> [Your goal]: All lines that hold the string "block" should be copied. Find them in the listing below.

> [Data to examine]:
theorem keeps_execSportSilent {s sN : State} 
    (h : execSportSilent  s = .next sN) : Keeps [Kind.regs, .out, .fr] s sN := by
  have hF := List.Subset.refl [Kind.regs, .out, .fr]
  have hK := Keeps.refl [Kind.regs, .out, .fr] s
  unfold execSportSilent at h
  injection h with h
  subst h
  with_reducible repeat' first | exact hK | assumption | apply keeps_logEvent (sub_of hF) | apply keeps_setBit (sub_of hF) | split

theorem keeps_execObjListWindow {s sN : State} (block : BitVec 12)
    (h : execObjListWindow block s = .next sN) : Keeps [Kind.regs, .pitchAct, .out, .freeCount, .sb] s sN := by
  have hF := List.Subset.refl [Kind.regs, .pitchAct, .out, .freeCount, .sb]
  have hK := Keeps.refl [Kind.regs, .pitchAct, .out, .freeCount, .sb] s
  unfold execObjListWindow at h
  injection h with h
  subst h
  with_reducible repeat' first | exact hK | assumption | apply keeps_objListWindow (sub_of hF)

theorem keeps_execCanFrame {s sN : State} (b : CanBus) (xtd : Bool) (id : BitVec 29) (data : List Byte) (t : LinkTime)
    (h : execCanFrame b xtd id data t s = .next sN) : Keeps [Kind.regs, .pitchAct, .freeCount, .sb] s sN := by
  have hF := List.Subset.refl [Kind.regs, .pitchAct, .freeCount, .sb]
  have hK := Keeps.refl [Kind.regs, .pitchAct, .freeCount, .sb] s
  unfold execCanFrame at h
  injection h with h
  subst h
  with_reducible repeat' first | exact hK | assumption | apply keeps_canFrame (sub_of hF)

theorem keeps_execCanListTimeout {s sN : State} (b : CanBus)
    (h : execCanListTimeout b s = .next sN) : Keeps [Kind.regs, .sb] s sN := by
  have hF := List.Subset.refl [Kind.regs, .sb]
  have hK := Keeps.refl [Kind.regs, .sb] s
  unfold execCanListTimeout at h
  injection h with h
  subst h
  iterate 60 (first | done | with_reducible exact hK | with_reducible assumption | with_reducible apply keeps_canExpire (sub_of hF) | split | (intro _; intros) | dsimp only)

theorem keeps_execCanBusOff {s sN : State} (b : CanBus)
    (h : execCanBusOff b s = .next sN) : Keeps [Kind.regs, .sb] s sN := by
  have hF := List.Subset.refl [Kind.regs, .sb]
  have hK := Keeps.refl [Kind.regs, .sb] s
  unfold execCanBusOff at h
  injection h with h
  subst h
  iterate 60 (first | done | with_reducible exact hK | with_reducible assumption | with_reducible apply keeps_setFld (sub_of hF) | with_reducible apply keeps_dropCan (sub_of hF) | split | (intro _; intros) | dsimp only)

theorem keeps_execCanBusOffRecovery {s sN : State} (b : CanBus)
    (h : execCanBusOffRecovery b s = .next sN) : Keeps [Kind.regs] s sN := by
  have hF := List.Subset.refl [Kind.regs]
  have hK := Keeps.refl [Kind.regs] s
  unfold execCanBusOffRecovery at h
  injection h with h
  subst h
  iterate 60 (first | done | with_reducible exact hK | with_reducible assumption | with_reducible apply keeps_setFld (sub_of hF) | split | (intro _; intros) | dsimp only)

theorem keeps_execCsiFs {s sN : State} (c : Cam) (pkt : FrameShort) (t : LinkTime)
    (h : execCsiFs c pkt t s = .next sN) : Keeps [Kind.regs, .pitchAct, .dram, .out, .freeCount, .fr, .sb] s sN := by
  have hF := List.Subset.refl [Kind.regs, .pitchAct, .dram, .out, .freeCount, .fr, .sb]
  have hK := Keeps.refl [Kind.regs, .pitchAct, .dram, .out, .freeCount, .fr, .sb] s
  unfold execCsiFs at h
  injection h with h
  subst h
  iterate 60 (first | done | with_reducible exact hK | with_reducible assumption | with_reducible apply keeps_csiFs (sub_of hF) | split | (intro _; intros) | dsimp only)

theorem keeps_execCsiLongPacket {s sN : State} (c : Cam) (vc : BitVec 2) (dt : BitVec 6) (crcOk : Bool) (eccFix : Bool) (data : List Byte)
    (h : execCsiLongPacket c vc dt crcOk eccFix data s = .next sN) : Keeps [Kind.regs, .sb] s sN := by
  have hF := List.Subset.refl [Kind.regs, .sb]
  have hK := Keeps.refl [Kind.regs, .sb] s
  unfold execCsiLongPacket at h
  injection h with h
  subst h
  iterate 60 (first | done | with_reducible exact hK | with_reducible assumption | with_reducible apply keeps_csiLong (sub_of hF) | split | (intro _; intros) | dsimp only)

> [Task result]:
theorem keeps_execObjListWindow {s sN : State} (block : BitVec 12)
    (h : execObjListWindow block s = .next sN) : Keeps [Kind.regs, .pitchAct, .out, .freeCount, .sb] s sN := by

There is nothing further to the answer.